Before Tara left with her camera crew, she gave Mal a contract in a manila folder that guaranteed Tara and her crew a percentage of all future earnings. She explained it clearly. Mal liked her and the reassuring mass that was the camera crew—she didn’t want them to leave. “What if something happens when you guys are gone?”
“Don’t worry. You can just tell us about it, and we’ll back-produce it.” Tara reminded Mal that she’d written down suggestions for “drawing him out” and put them in the living room. “And if you can, try to figure out the context. It’s going to be a big question for the audience if we don’t know why a Beethoven impersonator is time traveling at all.”
JJ left too, and Mal was all alone. She didn’t like being left alone with a guy duct taped to a chair. It felt wrong.
Mal took off work and spent Monday trying to connect with Ludwig. She followed the suggestions on the worksheet for building trust and gratitude. She brought Ludwig crumbles of a cookie, and put fresh duct tape on him.

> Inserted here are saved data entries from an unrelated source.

-- ==== Sys2Proof/Laws/Store.lean ====
section
/-! SUPPORT. Sys2Proof/Laws/Store.lean: the laws of the sparse table: a read after a write, and the canonical form that every operation
on it keeps. -/
namespace Sys2Proof.Laws
open Sys2Proof.Machine

variable {α : Type}

@[simp] theorem Store_find_insert_same (k : Nat) (v : α) (m : Store α) : Store.find k (Store.insert k v m) = some v := by
  induction m with
  | nil => simp [Store.insert, Store.find]
  | cons e rest ih =>
    obtain ⟨k', v'⟩ := e
    simp only [Store.insert]
    split
    · simp [Store.find]
    · split
      · simp [Store.find]
      · have : ¬k' = k := fun h => by omega
        simp [Store.find, this, ih]

theorem Store_find_insert_ne {k n : Nat} (h : n ≠ k) (v : α) (m : Store α) : Store.find n (Store.insert k v m) = Store.find n m := by
  induction m with
  | nil => simp [Store.insert, Store.find, h.symm]
  | cons e rest ih =>
    obtain ⟨k', v'⟩ := e
    simp only [Store.insert]
    split
    · simp [Store.find, h.symm]
    · split
      · rename_i h2
        subst h2
        simp [Store.find, h.symm]
      · simp [Store.find, ih]

@[simp] theorem Store_find_erase_same (k : Nat) (m : Store α) : Store.find k (Store.erase k m) = none := by
  induction m with
  | nil => rfl
  | cons e rest ih =>
    obtain ⟨k', v'⟩ := e
    simp only [Store.erase]
    split
    · exact ih
    · simp [Store.find, *]

theorem Store_find_erase_ne {k n : Nat} (h : n ≠ k) (m : Store α) : Store.find n (Store.erase k m) = Store.find n m := by
  induction m with
  | nil => rfl
  | cons e rest ih =>
    obtain ⟨k', v'⟩ := e
    simp only [Store.erase]
    split
    · rename_i h2
      subst h2
      simp [Store.find, h.symm, ih]
    · simp [Store.find, ih]

section
variable [DecidableEq α]

theorem Store_find_put_ne {k n : Nat} (h : n ≠ k) (d v : α) (m : Store α) : Store.find n (Store.put d m k v) = Store.find n m := by
  unfold Store.put
  split
  · exact Store_find_erase_ne h m
  · exact Store_find_insert_ne h v m

/-- What was written is read back. -/
@[simp] theorem Store_get_put_same (d v : α) (m : Store α) (k : Nat) : Store.get d (Store.put d m k v) k = v := by
  unfold Store.put Store.get
  split
  · simp_all
  · simp

/-- A write leaves every other key alone. -/
theorem Store_get_put_ne {k n : Nat} (h : n ≠ k) (d d' v : α) (m : Store α) :
    Store.get d' (Store.put d m k v) n = Store.get d' m n := by
  simp [Store.get, Store_find_put_ne h]

end

/-! ### The canonical form -/

theorem Store_above_insert {b k : Nat} {v : α} {m : Store α} (hm : Store.above b m = true) (hk : b < k) :
    Store.above b (Store.insert k v m) = true := by
  induction m with
  | nil => simp [Store.insert, Store.above, hk]
  | cons e rest ih =>
    obtain ⟨k', v'⟩ := e
    simp only [Store.above, Bool.and_eq_true, decide_eq_true_eq] at hm
    simp only [Store.insert]
    split
    · simp [Store.above, hk, hm]
    · split <;> simp [Store.above, hk, hm, ih hm.2]

theorem Store_above_mono {a b : Nat} {m : Store α} (h : a ≤ b) (hm : Store.above b m = true) : Store.above a m = true := by
  induction m with
  | nil => rfl
  | cons e rest ih =>
    obtain ⟨k', v'⟩ := e
    simp only [Store.above, Bool.and_eq_true, decide_eq_true_eq] at hm ⊢
    exact ⟨by omega, ih hm.2⟩

theorem Store_sorted_insert {k : Nat} {v : α} {m : Store α} (hm : Store.sorted m = true) : Store.sorted (Store.insert k v m) = true := by
  induction m with
  | nil => simp [Store.insert, Store.sorted, Store.above]
  | cons e rest ih =>
    obtain ⟨k', v'⟩ := e
    simp only [Store.sorted, Bool.and_eq_true] at hm
    simp only [Store.insert]
    split
    · simp [Store.sorted, Store.above, hm, *, Store_above_mono (Nat.le_of_lt ‹k < k'›) hm.1]
    · split
      · rename_i h2
        subst h2
        simp [Store.sorted, hm]
      · have hlt : k' < k := by omega
        simp [Store.sorted, ih hm.2, Store_above_insert hm.1 hlt]

theorem Store_above_filter {b : Nat} {m : Store α} (p : Nat × α → Bool) (hm : Store.above b m = true) :
    Store.above b (m.filter p) = true := by
  induction m with
  | nil => rfl
  | cons e rest ih =>
    obtain ⟨k', v'⟩ := e
    simp only [Store.above, Bool.and_eq_true, decide_eq_true_eq] at hm
    simp only [List.filter]
    split
    · simp [Store.above, hm, ih hm.2]
    · exact ih hm.2

/-- Leaving entries out keeps the form. -/
theorem Store_sorted_filter {m : Store α} (p : Nat × α → Bool) (hm : Store.sorted m = true) : Store.sorted (m.filter p) = true := by
  induction m with
  | nil => rfl
  | cons e rest ih =>
    obtain ⟨k', v'⟩ := e
    simp only [Store.sorted, Bool.and_eq_true] at hm
    simp only [List.filter]
    split
    · simp [Store.sorted, Store_above_filter p hm.1, ih hm.2]
    · exact ih hm.2

theorem Store_erase_filter (k : Nat) (m : Store α) : Store.erase k m = m.filter (fun e => !(e.1 == k)) := by
  induction m with
  | nil => rfl
  | cons e rest ih =>
    obtain ⟨k', v'⟩ := e
    by_cases h : k' = k
    · have hb : (k' == k) = true := by simp [h]
      simp only [Store.erase, List.filter, if_pos h, hb, Bool.not_true, ih]
    · have hb : (k' == k) = false := by simp [h]
      simp only [Store.erase, List.filter, if_neg h, hb, Bool.not_false, ih]

section
variable [DecidableEq α]

/-- A write keeps the keys rising. -/
theorem Store_sorted_put {d v : α} {k : Nat} {m : Store α} (hm : Store.sorted m = true) : Store.sorted (Store.put d m k v) = true := by
  unfold Store.put
  split
  · rw [Store_erase_filter]
    exact Store_sorted_filter _ hm
  · exact Store_sorted_insert hm

theorem Store_all_insert {p : Nat × α → Bool} {k : Nat} {v : α} {m : Store α} (hm : m.all p = true) (hv : p (k, v) = true) :
    (Store.insert k v m).all p = true := by
  induction m with
  | nil => simp [Store.insert, hv]
  | cons e rest ih =>
    obtain ⟨k', v'⟩ := e
    simp only [List.all_cons, Bool.and_eq_true] at hm
    simp only [Store.insert]
    split
    · simp [hv, hm]
    · split <;> simp [hv, hm, ih hm.2]

/-- A write keeps the canonical form of a memory. -/
theorem Store_wf_put {d v : α} {k : Nat} {m : Store α} (hm : Store.wf d m = true) : Store.wf d (Store.put d m k v) = true := by
  simp only [Store.wf, Bool.and_eq_true] at hm ⊢
  refine ⟨Store_sorted_put hm.1, ?_⟩
  unfold Store.put
  split
  · rw [Store_erase_filter]
    simp only [List.all_eq_true, List.mem_filter] at hm ⊢
    exact fun e he => hm.2 e he.1
  · exact Store_all_insert hm.2 (by simp [*])

/-- Erasing entries keeps the canonical form of a memory. -/
theorem Store_wf_filter {d : α} {m : Store α} (p : Nat × α → Bool) (hm : Store.wf d m = true) : Store.wf d (m.filter p) = true := by
  simp only [Store.wf, Bool.and_eq_true] at hm ⊢
  refine ⟨Store_sorted_filter p hm.1, ?_⟩
  simp only [List.all_eq_true, List.mem_filter] at hm ⊢
  exact fun e he => hm.2 e he.1

end

end Sys2Proof.Laws
end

She asked him about his parents. “I bet we have things in common, don’t you think?” she said, trying to make it seem casual. But Mal couldn’t be casual—her voice was stilted and quavering. She pushed his translation button for him, but instead of speaking, Ludwig shut his mouth and defecated himself, smiling.
“Ugh!” cried Mal, who would now have to unwrap him, wash him, and then wrap him up again.
Ludwig pushed his translation button with his chin. “I’m sorry, does this bother you, Mal? In the future, this is how everyone shits.”
Mal had never been the brightest, but even she could tell that he was making fun of her. She cut a tiny piece of duct tape just for his mouth.
At that moment, Mal heard a whispering sound amid all the jumpsuits.
She turned around and saw Juan Lado, his mouth open. He had come in with an armful of plastic mailers and a stack of hand-stamped “Bunker Finds” business cards to put in his latest packages. “Oh no,” he said. “Absolutely not.”
“Wait!” said Mal.
Juan Lado’s vinyl trench coat and vinyl pants zipped against each other as he fled. Mal chased after him and just managed to catch him on the landing. “Let me explain!” she said. She needed Juan Lado—she couldn’t afford her apartment if he stopped renting.
Juan Lado was a few steps below her and he pointed up and over, at the apartment. “You know what my last situation was like. I told you I’m trying to get away from drama, and it feels like you aren’t respecting that.”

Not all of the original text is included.